News & Events

Book Talks@NLS Library | ‘Sovereignty, International Law, and the Princely States of Colonial South Asia’

May 16, 2025

The NLSIU Library Committee organised a book talk by NLS alumna Dr. Priyasha Saksena (NLS BA LLB 2010) on her book ‘Sovereignty, International Law, and the Princely States of Colonial South Asia.’ The talk took place from 4 pm to 5:30 pm on May 16, 2025.

Prof. (Dr.) Arun Thiruvengadam and Dr. Samyak Ghosh were the discussants.

About the Book

What constitutes a sovereign state in the international legal sphere? This question has been central to international law for centuries. Sovereignty, International Law, and the Princely States of Colonial South Asia provides a compelling exploration of the history of sovereignty through an analysis of the jurisdictional politics involving a specific set of historical legal entities.

Governed by local rulers, the princely states of colonial South Asia were subject to British paramountcy whilst remaining legally distinct from directly ruled British India. Their legal status and the extent of their rights remained the subject of feverish debates through the entirety of British colonial rule. This book traces the ways in which the language of sovereignty shaped the discourse surrounding the legal status of the princely states to illustrate how the doctrine of sovereignty came to structure political imagination in colonial South Asia and the framework of the modern Indian state.

Opening with a survey of the place of the princely states in the colonial structures of South Asia, Sovereignty, International Law, and the Princely States of Colonial South Asia goes on to illustrate how international lawyers, British politicians, colonial officials, rulers and bureaucrats of princely states, and anti-colonial nationalists in British India used definitions of sovereignty to construct political orders in line with their interests and aspirations. By invoking the vernacular of sovereignty in contrasting ways to support their differing visions of imperial and world order, these actors also attempted to reconfigure the boundaries among the spheres of the national, the imperial, and the international. Throughout the eighteenth, nineteenth, and early twentieth centuries, debates and disputes over the princely states continually defined and redefined the concept of sovereignty and international legitimacy in South Asia.

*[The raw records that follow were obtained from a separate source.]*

-- ==== Sys2Proof/Machine/Derrick.lean ====
section
/-! DEFINITION. The Derricks: dealing and dispatching units (R32, R38 to R41, R383), constant fills (R227), promotion
(R38), the quiescence sweep (R33), and the fencing of a die with the election that follows (R43, R44). -/

namespace Sys2Proof.Machine

/-! ## Units and chunks (R39, R383) -/

/-- The next unit of a chunk to send; a unit that was cancelled is passed over (R36). -/
def Launch.nextUnit (l : Launch) (c : Chunk) : Option Nat :=
  (upFrom c.next (l.chunkEnd c.number - c.next)).find? fun i => !l.cut.contains i

/-- Every unit of the chunk has retired or was cancelled. -/
def Launch.chunkDone (l : Launch) (c : Chunk) : Bool :=
  decide (l.chunkSize c.number ≤ c.count + (l.cut.filter fun i => i / 64 == c.number).length)

/-- Some unit of the launch is not sent. -/
def Launch.unsent (l : Launch) : Bool :=
  decide (l.dealt < l.chunkCount) || l.allChunks.any fun c => (l.nextUnit c).isSome

/-- The chunk that a die sends from: the first with a unit to send, if it is at most 64 chunks beyond the lowest
incomplete one (R383). -/
def Launch.sending (l : Launch) (d : Nat) : Option (Chunk × Nat) :=
  let cs := Tab.get [] l.chunks d
  let low := (cs.findIdx? fun c => !l.chunkDone c).getD cs.length
  match cs.findIdx? fun c => (l.nextUnit c).isSome with
  | none => none
  | some p => if p ≤ low + 64 then cs[p]?.bind fun c => (l.nextUnit c).map fun i => (c, i) else none

/-- A chunk in its die's list, by number. -/
def insertChunk (c : Chunk) : List Chunk → List Chunk
  | [] => [c]
  | b :: l => if c.number < b.number then c :: b :: l else b :: insertChunk c l

/-- The launch with a chunk dealt to a die. -/
def Launch.dealTo (l : Launch) (d n : Nat) : Launch :=
  { l with chunks := Tab.put l.chunks d (insertChunk { number := n, next := 64 * n, count := 0 } (Tab.get [] l.chunks d)) }

/-- The dies of the launch's mask that are not fenced. -/
def State.launchDies (s : State) (l : Launch) : List Nat := (maskDies l.desc).filter fun d => !s.fenced.getLsbD d

/-- The dies that chunks of the launch are dealt to: those of its mask that are live and ready (R39, R432). -/
def State.dealDies (s : State) (l : Launch) : List Nat := (s.launchDies l).filter fun d => s.ready.getLsbD d

/-- The die that a chunk is dealt to (R39). -/
def State.chunkDie (s : State) (l : Launch) (n : Nat) : Option Nat :=
  let dies := s.dealDies l
  dies[n % dies.length]?

/-- A launch leaves the queues of the Derricks that have no unit of it to send. -/
def State.leaveSent (s : State) (lid : Nat) : State :=
  match s.launch? lid with
  | none => s
  | some l =>
    if l.dealt < l.chunkCount then s
    else
      let gone := fun (d : Nat) => (Tab.get [] l.chunks d).all fun c => (l.nextUnit c).isNone
      let leave := fun (y : Derrick) => { y with levels := y.levels.map fun p => (p.1, p.2.filter (· != lid)) }
      { s with dies := s.dies.map fun p => (p.1, if gone p.1 then { p.2 with derrick := leave p.2.derrick } else p.2) }

/-- A launch that may send units: ELIGIBLE or RUNNING, and not cancelled. -/
def Launch.sends (l : Launch) (electing : Bool) : Bool :=
  !l.cancelled && (l.state == .running || (l.state == .eligible && !electing))

/-- CHUNK_DEAL: the master deals the next chunk of launch `n` (R39). With no die of its mask alive, the launch's work is
lost (R34, log 30); where no live die of it is ready yet, the chunk waits (R432). -/
def execChunkDeal (s : State) : Host.Outcome State Fault Refusal :=
  runEvent (do
    let lid := s.input.n
    let s := s.reviewAll
    match s.launch? lid with
    | none => notNow
    | some l =>
      if !l.sends s.master.electing || !s.ready.getLsbD (48 + s.master.die) || l.chunkCount ≤ l.dealt then notNow
      else
        match s.chunkDie l l.dealt with
        | none =>
          if (s.launchDies l).isEmpty then set ((s.modLaunch lid fun l => { l.discard with status := 3 }).leaveSent lid)
          else notNow
        | some d => set ((s.modLaunch lid fun l => { l.dealTo d l.dealt with dealt := l.dealt + 1 }).leaveSent lid)) s

/-! ## Placement (R40, R41) -/

/-- The enabled cores of a die in the order of their logical indices. -/
def State.mapCoresOf (s : State) (d : Nat) : List Nat :=
  (s.mapOf d).filterMap fun e => (e.map (1024 * d + ·)).filter s.enabled

/-- The core lies in the rectangle of a descriptor. -/
def inPlaceRect (w : Word) (k : Nat) : Bool :=
  decide (field w 4 0 ≤ xOf k ∧ xOf k < field w 4 0 + field w 21 16 ∧
    field w 12 8 ≤ yOf k ∧ yOf k < field w 12 8 + field w 29 24)

/-- The core that an entry of an explicit map names now; none once its core has left the core map (R40). -/
def State.entryCore (s : State) (l : Launch) (e : Nat) : Option Nat :=
  if l.gone.contains e then none
  else (((s.mapOf (e / 1024)).getD (e % 1024) none).map (e / 1024 * 1024 + ·)).filter s.enabled

/-- The cores that may take a unit of a chunk of a die. -/
def State.candidates (s : State) (d : Nat) (l : Launch) (i : Nat) : List Nat :=
  if bit (l.word 2) 35 then (s.mapCoresOf d).filter (inPlaceRect (l.word 12))
  else
    match s.entryCore l (l.places.getD (i % l.places.length) 0) with
    | some k => [k]
    | none => (s.launchDies l).flatMap s.mapCoresOf

/-- The message was sent by a die's Derrick. -/
def Msg.fromDerrick (m : Msg) (d : Nat) : Bool := field m.hdr1 47 32 == 4096 + 1024 * d

/-- The Derrick's dispatch messages that a core has not dispatched, parked ones among them (R41). -/
def State.derrickMessages (s : State) (d k : Nat) : Nat :=
  let x := s.core k
  ((x.loInbox ++ x.park ++ (x.tipLo ++ x.tipPark).map (·.msg)).filter fun m => m.fromDerrick d).length +
  (s.loFlights.filter fun f => f.dest == k && f.msg.fromDerrick d).length

/-- The occupancy of a core's LO inbox, as last reported. -/
def State.reportedAt (s : State) (k : Nat) : Nat := Tab.get 0 (s.die (dieOf k)).derrick.reported (k % 1024)

/-- Core `k` takes a unit before core `j`: by the reported occupancy, then by the logical index (R40), and of cores with
one logical index the one that the list names first, on the lower die (log 100). -/
def State.placedBefore (s : State) (k j : Nat) : Bool :=
  decide (s.reportedAt k < s.reportedAt j) ||
    (s.reportedAt k == s.reportedAt j && decide (s.logicalOf k ≤ s.logicalOf j))

/-- The core of a list with the least reported occupancy; the one with the lowest logical index on a tie (R40). -/
def State.leastOccupied (s : State) : List Nat → Option Nat
  | [] => none
  | k :: l =>
    match s.leastOccupied l with
    | none => some k
    | some j => if s.placedBefore k j then some k else some j

/-- Where a unit goes, if it can be sent at once (R40, R41, R227). -/
def State.placement (s : State) (d : Nat) (l : Launch) (i : Nat) : Option Nat :=
  let room := (s.candidates d l i).filter fun k => decide (s.derrickMessages d k < 8)
  (s.leastOccupied room).filter fun k => field (l.word 13) 23 16 == 0 || l.filled.contains k

/-! ## Dispatch (R32, R38) -/

/-- The dispatch message of a unit (R32, R446). -/
def Launch.dispatchMessage (l : Launch) (node d lid i k : Nat) : Msg :=
  { hdr0 := BitVec.ofNat 64 (field (l.word 1) 31 0 * 2 ^ 32 + node * 2 ^ 26 + k * 2 ^ 14)
    hdr1 := headerWord 0 (4096 + 1024 * d) lid 0 0 false false 64
    payload := BitVec.ofNat 64 i :: (upFrom 3 7).map l.word }

/-- The Derrick of a die sends a message to a core (R32, R446). -/
def State.derrickSend (s : State) (d lid k : Nat) (m : Msg) : State :=
  let s := (s.launchFlight { msg := m, src := 4096 + d, dest := k }).countDie d lid 1
  if lid = 0 || dieOf k = d then s
  else
    let key := 4 * lid + dieOf k
    s.modDie d fun y => { y with derrick := { y.derrick with
      cross := Tab.put y.derrick.cross key (Tab.get 0 y.derrick.cross key + 1) } }

/-- A unit of a launch is sent from a chunk of a die. Of an explicit map, the die it goes to is kept (R44). -/
def State.sendUnit (s : State) (d lid i k : Nat) (l : Launch) (n : Nat) : State :=
  let next := fun (c : Chunk) => if c.number = n then { c with next := i + 1 } else c
  let s := s.modLaunch lid fun l =>
    { l with state := .running, chunks := Tab.put l.chunks d ((Tab.get [] l.chunks d).map next)
             away := if l.places.isEmpty then l.away else Tab.put l.away i (dieOf k) }
  (s.derrickSend d lid k (l.dispatchMessage s.node d lid i k)).leaveSent lid

/-- What a die's Derrick sends of a launch now: the unit, its chunk and its core. -/
def State.sendable (s : State) (d lid : Nat) : Option (Launch × Nat × Nat × Nat) :=
  match s.launch? lid with
  | none => none
  | some l =>
    if l.sends s.master.electing then
      match l.sending d with
      | none => none
      | some (c, i) => (s.placement d l i).map fun k => (l, i, c.number, k)
    else none

/-- The launches queued at a Derrick, the highest level first (R38). -/
def Derrick.order (y : Derrick) : List Nat := [3, 2, 1, 0].flatMap fun n => Tab.get [] y.levels n

/-- DERRICK_DISPATCH: a die's Derrick sends the next unit (R32, R38). -/
def execDerrickDispatch (s : State) : Host.Outcome State Fault Refusal :=
  runEvent (do
    let d := s.input.die
    if s.fenced.getLsbD d || !s.ready.getLsbD (48 + d) then notNow
    else
      match (s.die d).derrick.order.findSome? fun lid => (s.sendable d lid).map fun r => (lid, r) with
      | none => notNow
      | some (lid, l, i, n, k) => set (s.sendUnit d lid i k l n)) s

/-- A core may take units of a launch. -/
def State.takesUnits (s : State) (l : Launch) (k : Nat) : Bool :=
  if bit (l.word 2) 35 then (s.launchDies l).contains (dieOf k) && (s.mapCoresOf (dieOf k)).contains k &&
    inPlaceRect (l.word 12) k
  else
    (l.places.any fun e => s.entryCore l e == some k) ||
    ((l.places.any fun e => (s.entryCore l e).isNone) && (s.launchDies l).contains (dieOf k) &&
      (s.mapCoresOf (dieOf k)).contains k)

/-- `n` free bytes (log 5). -/
def drawBytes : Nat → M (List Byte)
  | 0 => pure []
  | n + 1 => do
    let i ← draw
    let bs ← drawBytes n
    pure ((Config.freeValue i).setWidth 8 :: bs)

/-- The deposits of a constant fill, of at most 192 bytes each (R227, R446). -/
def State.fillMessages (s : State) (d lid k : Nat) (bs : List Byte) : List Msg :=
  (upFrom 0 (ceilDiv bs.length 192)).map fun i =>
    let part := (bs.drop (192 * i)).take 192
    { hdr0 := word (192 * i * 2 ^ 32 + s.node * 2 ^ 26 + k * 2 ^ 14)
      hdr1 := headerWord 0 (4096 + 1024 * d) lid 0 1 false false part.length
      payload := wordsOf (part.length / 8) part }

/-- A fill of the launch is on its way to the core. -/
def State.filling (s : State) (d lid k : Nat) : Bool :=
  s.hiFlights.any fun f => f.src == 4096 + d && f.dest == k && f.msg.kind == 1 && f.msg.lid == lid

/-- CONSTANT_FILL: the Derrick sends the constant image of launch `n` toward a core's window, as HI deposits that no
launch counts (R227, R446, log 31). The spec states no value for an image that cannot be read: its bytes are free (log
31). -/
def execConstantFill (s : State) : Host.Outcome State Fault Refusal :=
  runEvent (do
    let lid := s.input.n
    let k := s.input.core
    match s.launch? lid with
    | none => notNow
    | some l =>
      let cl := field (l.word 13) 23 16
      let d := dieOf k
      if cl = 0 || !l.sends s.master.electing || l.filled.contains k || s.filling d lid k || !s.takesUnits l k then notNow
      else do
        let o : Owner := .engine d (4 * (lid * 4096 + k) + 3)
        let bs ← match ← spanRead (dieMmu d l.asid) o l.asid s.hbmByte (8 * cl) (field (l.word 14) 55 0) with
          | .ok (bs, bad) => if bad then drawBytes (8 * cl) else pure bs
          | .error _ => drawBytes (8 * cl)
        modify fun s => (s.fillMessages d lid k bs).foldl (fun s m =>
          s.launchFlight { msg := m, src := 4096 + d, dest := k, counted := false }) (s.forget o)) s

/-- LAUNCH_PROMOTION: launch `n` has waited 1 ms at its level of a Derrick and rises one level (R38). While the next level
holds 64 launches it stays where it is (log 84). -/
def execLaunchPromotion (s : State) : Host.Outcome State Fault Refusal :=
  runEvent (do
    let d := s.input.die
    let lid := s.input.n
    let levels := (s.die d).derrick.levels
    match levels.find? fun p => p.2.contains lid with
    | none => notNow
    | some (n, l) =>
      let up := Tab.get [] levels (n + 1)
      if 3 ≤ n || 64 ≤ up.length then notNow
      else set (s.modDie d fun y => { y with derrick := { y.derrick with
        levels := Tab.put (Tab.put levels n (l.erase lid)) (n + 1) (up ++ [lid]) } })) s

/-! ## The quiescence sweep (R33) -/

/-- DELTA_FLUSH: an NI sends the changes of its counts to its Derrick, and reports its LO inbox (R33, R40). -/
def execDeltaFlush (s : State) : Host.Outcome State Fault Refusal :=
  runEvent (do
    let k := s.input.core
    let x := s.core k
    let s := x.delta.foldl (fun s e => if s.live e.1 then s.countDie (dieOf k) e.1 e.2 else s) s
    let s := s.modDie (dieOf k) fun y => { y with derrick := { y.derrick with
      reported := Tab.put y.derrick.reported (k % 1024) x.loInbox.length } }
    set (s.modCore k fun x => { x with delta := [] })) s

/-- SWEEP_START: the master starts a sweep of the live dies. An NI that has nothing to flush acknowledges at once. -/
def execSweepStart (s : State) : Host.Outcome State Fault Refusal :=
  runEvent (do
    if s.master.sweep.running || !s.masterReady then notNow
    else
      let left := s.cores.filterMap fun p =>
        if p.2.delta.isEmpty || s.fenced.getLsbD (dieOf p.1) then none else some p.1
      set { s with master := { s.master with sweep := { running := true, left } } }) s

/-- SWEEP_ACKNOWLEDGE: an NI that has flushed its changes acknowledges the sweep. -/
def execSweepAcknowledge (s : State) : Host.Outcome State Fault Refusal :=
  runEvent (do
    let k := s.input.core
    let w := s.master.sweep
    if !w.left.contains k || !(s.core k).delta.isEmpty then notNow
    else set { s with master := { s.master with sweep := { w with left := w.left.filter (· != k) } } }) s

Using rich material from the colonial archives, Sovereignty, International Law, and the Princely States of Colonial South Asia conveys an understanding of the history of sovereignty and the construction of the modern Indian nation-state that is still relevant today. A riveting read, this book will be of considerable interest and importance to scholars of international law and South Asia, legal historians, and political scientists.

About the Author

Dr. Priyasha Saksena is a legal historian focussing on the development of legal concepts and institutions within the British Empire and their contemporary effects. She is a graduate of Harvard University (SJD) and National Law School of India University (BA LLB). Currently, she is an Associate Professor at the School of Law, University of Leeds. Prior to joining the University of Leeds, she was a visiting researcher at the Max Planck Institute for Legal History and Legal Theory. She also has experience of working at a corporate law firm.

Reflections from the Author

Speaking to us, Dr. Saksena said:

“It’s so wonderful to be back after 15 years to an unrecognisable campus, and have such a wonderful and warm welcome. I enjoyed a very engaged audience with some fantastic questions.

The book started out as a doctoral dissertation. But I guess the idea can be traced back to my time here at NLS when I took history courses with Professor Elizabeth, which sparked my interest in history. So I think this book can be seen as a culmination of what I started out here back in 2005.”